* **REQUIRED ACTION**
In the records below, the lines from the one with "simp [h] at hi" through the last are to be printed exactly, and nothing else.

* **TASK DATA**
[Start of section]

/-! ### The chip and the shadow map (R45, R85, R111) -/

/-- A `Tx` that completes `ok`: the chip takes the word, by the row count in force (R44, R45). -/
theorem State.complete_tx_ok (s : State) (w : Word) (h : Handle) :
    s.complete (.tx w) (.ok h)
      = { s with inflight := none, chip := chipApply s.params.lastRowTarget s.rowCount s.chip w } := rfl

/-- Every row of the chip after the word of a row that has a next one (R45). -/
theorem State.chipApply_rowWord_next (s : State) (target : LastRowTarget) (c : Chip) {o : Nat} (ho : o + 1 < s.rowCount)
    (row : Row) (r : Nat) :
    (chipApply target s.rowCount c (s.rowWord o row)).read r =
      if r = o then row
      else if r = o + 1 then ⟨(s.memRead (o + 1)).c0, (s.memRead (o + 1)).c1, (c.read r).c2, (c.read r).c3⟩
      else c.read r := by
  obtain ⟨hid, haddr, hdata, hla0, hla1⟩ := s.rowWord_fields (Nat.lt_of_succ_lt ho) row
  rw [s.lookahead_of_next ho] at hla0 hla1
  rw [chipApply_write_read target c hid (by rwa [haddr]), haddr, hdata, hla0, hla1]

/-- Under the target `none`, a chip that agrees with the rows takes the word of a row write as the shadow map takes the
write: the pre-stage sets columns that agreed already (R85). -/
theorem State.chipApply_rowWord_agrees (s : State) (hw : s.shadow.wf) (ha : s.Agrees) {o : Nat} (ho : o < s.rowCount)
    (row : Row) {r : Nat} (hr : r < s.rowCount) :
    (chipApply .none s.rowCount s.chip (s.rowWord o row)).read r = (s.memWrite o row).memRead r := by
  rw [s.memRead_memWrite hw, ← ha r hr]
  by_cases hnext : o + 1 < s.rowCount
  · rw [s.chipApply_rowWord_next .none s.chip hnext, ← ha (o + 1) hnext]
    by_cases hstaged : r = o + 1
    · simp [hstaged]
    · rw [if_neg hstaged]
  · obtain ⟨hid, haddr, hdata, -, -⟩ := s.rowWord_fields ho row
    rw [chipApply_last_none s.chip hid (by omega), haddr, hdata, Chip.read_write]

/-- A row writer that owes `Ok` wrote a row: faulting and answering `INVALID_ARGUMENT` leave `RESP` as it was (R87, R91). -/
theorem exec_rowWriter_accepted {s t : State} {i : Instr}
    (hi : (∃ o d0 d1 d2 d3, i = .writeAddr o d0 d1 d2 d3) ∨ ∃ o k v, i = .writeLed o k v) (hs : s.resp = none)
    (ht : exec i s = .next t) (hr : t.resp = some .ok) : ∃ o row, o < s.rowCount ∧ t = s.acceptRow o row := by
  cases exec_cases ht with
  | row o row _ ho => exact ⟨o, row, ho, rfl⟩
  | sampled | notReady | reinit | invalid => simp [hs] at hr
  | init _ _ h | getBlink h | setBlink _ h | getPwm h | setPwm _ h | clear h | readMap h => simp [h] at hi

/-- Settles O57: an accepted row write queues its row's word, which the agreeing chip takes as the shadow map took the
write (R85). -/
theorem overlappingWritesKeepTheChipInAgreement : Obligations.OverlappingWritesKeepTheChipInAgreement := by
  intro s t i _ hw htarget hresp hagree hi ht hok
  obtain ⟨o, row, ho, rfl⟩ := exec_rowWriter_accepted hi hresp ht hok
  rw [s.acceptRow_rowWord ho]
  refine ⟨s.rowWord o row, rfl, fun h r (hr : r < s.rowCount) => ?_⟩
  have htaken := s.chipApply_rowWord_agrees hw hagree ho row hr
  rw [← htarget] at htaken
  rw [State.complete_tx_ok]
  exact htaken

[End of section]

* **TASK SOLUTION**
  | init _ _ h | getBlink h | setBlink _ h | getPwm h | setPwm _ h | clear h | readMap h => simp [h] at hi

/-- Settles O57: an accepted row write queues its row's word, which the agreeing chip takes as the shadow map took the
write (R85). -/
theorem overlappingWritesKeepTheChipInAgreement : Obligations.OverlappingWritesKeepTheChipInAgreement := by
  intro s t i _ hw htarget hresp hagree hi ht hok
  obtain ⟨o, row, ho, rfl⟩ := exec_rowWriter_accepted hi hresp ht hok
  rw [s.acceptRow_rowWord ho]
  refine ⟨s.rowWord o row, rfl, fun h r (hr : r < s.rowCount) => ?_⟩
  have htaken := s.chipApply_rowWord_agrees hw hagree ho row hr
  rw [← htarget] at htaken
  rw [State.complete_tx_ok]
  exact htaken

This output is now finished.